The Saturator X adds harmonics and warmth, making electronic bass fuller, rounding and in some cases more analog and less digital

3. How Can the Bus Compressor Improve Rock Drum Tracks?

The Bus Compressor glues drum elements together, adding punch and cohesion. This will help rock drum tracks, Hiphop drums (any drums) gel well with the track vs its own recording.

4. How do I enhance stereo width with the Stereo Imager?

Use the Stereo Imager to widen the sides and narrow the center, enhancing spatial depth and separation.

5. How Can The Stealth Limiter Help In Mastering EDM?

The Stealth Limiter increases loudness without distortion, that said, it’ll help push those EDM tracks to club levels with ease.

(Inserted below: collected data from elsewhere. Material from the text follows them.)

-- ==== Sys2Proof/Safety.lean ====
section
/-! DEFINITION. The terms claims are made in: the parts of the state and what "unchanged" means for each, the spec's own
tables of who writes what (spec/10_state.md R21 to R34), of the faults (spec/60_exceptions.md R271) and of how pc moves
(spec/40_step_cycle.md R127), and the invariant of the machine (spec/10_state.md R25, spec/45_keypad.md R235). The tables are
written from the spec, not from the meanings. -/

namespace Sys2Proof

open Machine

/-- The parts of the state other than the V registers and pc. -/
inductive Machine.Part where
  | index
  | callStack
  | delayTimer
  | soundTimer
  | accumulator
  | display
  | memory
  | waitState
  | latch
  | inputs
  | outputs
  deriving DecidableEq, Repr

/-- A part of the state is the same in two states. Memory is compared byte by byte, the display pixel by pixel. -/
def Machine.Part.Same (s t : State) : Part → Prop
  | .index => t.I = s.I
  | .callStack => t.stack = s.stack ∧ t.sp = s.sp
  | .delayTimer => t.DT = s.DT
  | .soundTimer => t.ST = s.ST
  | .accumulator => t.acc3 = s.acc3
  | .display => ∀ x y, t.fb.pixel x y = s.fb.pixel x y
  | .memory => ∀ a, t.mem.read a = s.mem.read a
  | .waitState => t.wait = s.wait
  | .latch => t.fault = s.fault
  | .inputs => t.inp = s.inp ∧ t.pending = s.pending ∧ t.draws = s.draws
  | .outputs => t.out = s.out

/-- The frame: every register but `regs` and every part but `parts` is the same in `t` as in `s`. It says nothing of pc. -/
def Machine.FrameBut (regs : List RegNum) (parts : List Part) (s t : State) : Prop :=
  (∀ k, k ∉ regs → t.readV k = s.readV k) ∧ ∀ p, p ∉ parts → Part.Same s t p

/-- The parts an instruction may write, by the "written by" entries of the spec: `I` (R23), the stack (R26), DT and ST
(R27), the framebuffer (R29), memory (R66), `wait` (R31), the latch of the raising instructions (R271) and the outputs of
those that report something (R44, R47). Nothing writes `acc3` or the inputs (R28, R37). -/
def Instr.touches : Instr → List Part
  | .halt => [.outputs]
  | .cls => [.display]
  | .ret | .call _ => [.callStack, .latch, .outputs]
  | .ldI _ | .addI _ | .ldFont _ => [.index]
  | .drw _ _ _ => [.display, .latch, .outputs]
  | .ldVxKey _ => [.waitState, .outputs]
  | .ldDtVx _ => [.delayTimer]
  | .ldStVx _ => [.soundTimer]
  | .ldBcd _ | .storeRegs _ => [.memory, .latch, .outputs]
  | .loadRegs _ => [.latch, .outputs]
  | .unk0 _ | .unk8 _ _ _ | .unkE _ _ | .unkF _ _ => [.outputs]
  | .jp _ | .seImm _ _ | .sneImm _ _ | .seReg _ _ _ | .ldImm _ _ | .addImm _ _ | .ldReg _ _ | .orReg _ _ | .andReg _ _
  | .xorReg _ _ | .addReg _ _ | .subReg _ _ | .shr _ _ | .subnReg _ _ | .shl _ _ | .sneReg _ _ _ | .jpV0 _ | .rnd _ _
  | .skp _ | .sknp _ | .ldVxDt _ => []

/-- The registers an instruction may write: its X field, VF for the six flag writers, V0 to VX for `FX65` (R21, R22). -/
def Instr.dests : Instr → List RegNum
  | .ldImm x _ | .addImm x _ | .ldReg x _ | .orReg x _ | .andReg x _ | .xorReg x _ | .rnd x _ | .ldVxDt x
  | .ldVxKey x => [x]
  | .addReg x _ | .subReg x _ | .shr x _ | .subnReg x _ | .shl x _ => [x, VF]
  | .drw _ _ _ => [VF]
  | .loadRegs x => (List.finRange 16).filter (· ≤ x)
  | .halt | .cls | .ret | .jp _ | .call _ | .seImm _ _ | .sneImm _ _ | .seReg _ _ _ | .sneReg _ _ _ | .ldI _ | .jpV0 _
  | .skp _ | .sknp _ | .ldDtVx _ | .ldStVx _ | .addI _ | .ldFont _ | .ldBcd _ | .storeRegs _ | .unk0 _ | .unk8 _ _ _
  | .unkE _ _ | .unkF _ _ => []

/-- The complete list of the faults an instruction raises, with their conditions (R271 to R274). -/
def Instr.raises (s : State) : Instr → Option Fault
  | .call _ => if s.sp.val = 16 then some .stackOverflow else none
  | .ret => if s.sp.val = 0 then some .stackUnderflow else none
  | .drw _ _ n => if 1 ≤ n.toNat ∧ s.I.toNat + n.toNat - 1 > 4095 then some .memoryBounds else none
  | .ldBcd _ => if s.I.toNat + 2 > 4095 then some .memoryBounds else none
  | .storeRegs x | .loadRegs x => if s.I.toNat + x.val > 4095 then some .memoryBounds else none
  | .halt | .cls | .jp _ | .seImm _ _ | .sneImm _ _ | .seReg _ _ _ | .ldImm _ _ | .addImm _ _ | .ldReg _ _ | .orReg _ _
  | .andReg _ _ | .xorReg _ _ | .addReg _ _ | .subReg _ _ | .shr _ _ | .subnReg _ _ | .shl _ _ | .sneReg _ _ _ | .ldI _
  | .jpV0 _ | .rnd _ _ | .skp _ | .sknp _ | .ldVxDt _ | .ldVxKey _ | .ldDtVx _ | .ldStVx _ | .addI _ | .ldFont _
  | .unk0 _ | .unk8 _ _ _ | .unkE _ _ | .unkF _ _ => none

/-- `pc + 4` if the condition holds, else `pc + 2`, modulo 65536. -/
def Machine.skipTarget (s : State) (c : Prop) [Decidable c] : Nat := (s.pc.toNat + if c then 4 else 2) % 65536

/-- Where pc goes under an instruction that does not raise (R127), as a number. The key of the two key skips is VX mod 16 by
decision D9 (R236), and `5XYn` and `9XYn` skip at every n by decision D18 (R101; notes/assumptions/8.md). -/
def Instr.pcAfter (s : State) : Instr → Nat
  | .halt => s.pc.toNat
  | .jp nnn | .call nnn => nnn.toNat
  | .ret => if h : 0 < s.sp.val then (s.stack[s.sp.val - 1]'(by have := s.sp.isLt; omega)).toNat else s.pc.toNat
  | .jpV0 nnn => (nnn.toNat + (s.readV 0).toNat) % 65536
  | .seImm x kk => skipTarget s (s.readV x = kk)
  | .sneImm x kk => skipTarget s (s.readV x ≠ kk)
  | .seReg x y _ => skipTarget s (s.readV x = s.readV y)
  | .sneReg x y _ => skipTarget s (s.readV x ≠ s.readV y)
  | .skp x => skipTarget s (s.inp.keys.getLsbD ((s.readV x).toNat % 16) = true)
  | .sknp x => skipTarget s (s.inp.keys.getLsbD ((s.readV x).toNat % 16) = false)
  | .ldVxKey _ => if s.inp.keyEvent = none then s.pc.toNat else (s.pc.toNat + 2) % 65536
  | .cls | .ldImm _ _ | .addImm _ _ | .ldReg _ _ | .orReg _ _ | .andReg _ _ | .xorReg _ _ | .addReg _ _ | .subReg _ _
  | .shr _ _ | .subnReg _ _ | .shl _ _ | .ldI _ | .rnd _ _ | .drw _ _ _ | .ldVxDt _ | .ldDtVx _ | .ldStVx _ | .addI _
  | .ldFont _ | .ldBcd _ | .storeRegs _ | .loadRegs _ | .unk0 _ | .unk8 _ _ _ | .unkE _ _ | .unkF _ _ =>
    (s.pc.toNat + 2) % 65536

/-- Two inputs are the same to an instruction: `in.rand` counts for `CXKK` only (R43), `in.keys` for `EX9E` and `EXA1`
only (R41), `in.key_event` for `FX0A` only (R42). -/
def Instr.SameInputs (i j : StepInput) : Instr → Prop
  | .rnd _ _ => i.rand = j.rand
  | .skp _ | .sknp _ => i.keys = j.keys
  | .ldVxKey _ => i.keyEvent = j.keyEvent
  | .halt | .cls | .ret | .jp _ | .call _ | .seImm _ _ | .sneImm _ _ | .seReg _ _ _ | .ldImm _ _ | .addImm _ _
  | .ldReg _ _ | .orReg _ _ | .andReg _ _ | .xorReg _ _ | .addReg _ _ | .subReg _ _ | .shr _ _ | .subnReg _ _
  | .shl _ _ | .sneReg _ _ _ | .ldI _ | .jpV0 _ | .drw _ _ _ | .ldVxDt _ | .ldDtVx _ | .ldStVx _ | .addI _ | .ldFont _
  | .ldBcd _ | .storeRegs _ | .loadRegs _ | .unk0 _ | .unk8 _ _ _ | .unkE _ _ | .unkF _ _ => True

/-- The opcode at an address as a number, big-endian (R62). -/
def Machine.State.wordAt (s : State) (a : Nat) : Nat := 256 * (s.mem.read a).toNat + (s.mem.read (a + 1)).toNat

/-- The elapsed time of the coming step: the oldest scripted one, or a free value (R40). -/
def Machine.State.elapsedNext (s : State) : Nat :=
  match s.pending with
  | i :: _ => i.elapsedMs
  | [] => Config.freeElapsedMs s.draws

/-- The ticks earned by an elapsed time (R252: `t div 50`). -/
def Machine.State.ticks (s : State) (e : Nat) : Nat := (s.acc3.val + 3 * e) / 50

/-- The pixel a sprite lights, set or not: some row `r < n` and column `c < 8` of the sprite at `I` whose bit is 1, most
significant bit first, lands there, both coordinates wrapping (R213, R214). -/
def Machine.SpriteLights (s : State) (x y : RegNum) (n : Nat) (px : Fin 64) (py : Fin 32) : Prop :=
  ∃ r c, r < n ∧ c < 8 ∧ px.val = ((s.readV x).toNat + c) % 64 ∧ py.val = ((s.readV y).toNat + r) % 32 ∧
    (s.mem.read (s.I.toNat + r)).getLsbD (7 - c) = true

/-- The invariant of the machine. The bounds of `sp` (R39) and `acc3` (R28) are in the types of those fields. -/
structure Machine.State.Inv (s : State) : Prop where
  /-- Memory keeps its canonical form. -/
  memForm : s.mem.wf = true
  /-- `pc ≤ 0x10FE`, so that pc arithmetic never wraps (R25). -/
  pcBound : s.pc.toNat ≤ 0x10FE
  /-- Every stack slot holds at most 0x1000 (R25). -/
  slotBound : ∀ k : Fin 16, s.stack[k].toNat ≤ 0x1000
  /-- A waiting machine is not latched and stands on the `FX0A` it waits for (R130, R235 i). -/
  waiting : ∀ x, s.wait = some x → s.fault = none ∧ s.fetch.map decodeWord = some (.ldVxKey x)

end Sys2Proof
end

6. What’s The Best Way To Use The De-Esser On Rap Vocals? 

Find the frequency range where the harsh “s” lives then set the De-Esser to reduce the “s” sounds. You may find these around 5-8 kHz.

7. Can the Vintage Compressor add Warmth To Acoustic Guitars?

Yes, it can add analog warmth, saturation and smooth dynamics or help them sound crunchy depending on the sound you want and the compressor you grab.

8. How Why Do Trap Producer Like The Clipper So Much? 

Using the T-RackS Clipper is an easy way to get your tracks loud and its an easy plugin to use, very few options.

9. Can I Use The Master EQ 432 In Pop Music?

Yes, you can use the EQ 432 with any music genre; Pop, Orchestral, Lo-Fi, Folk, it doesn’t discriminate.

10. Are Opto Compressors Better Than FET Compressors? 

Opto and FET are both great, but one could be better than the other when performing specific tasks. For an example, 1176 would be idea for control transients over the Opto compressor, that doesn’t mean its better.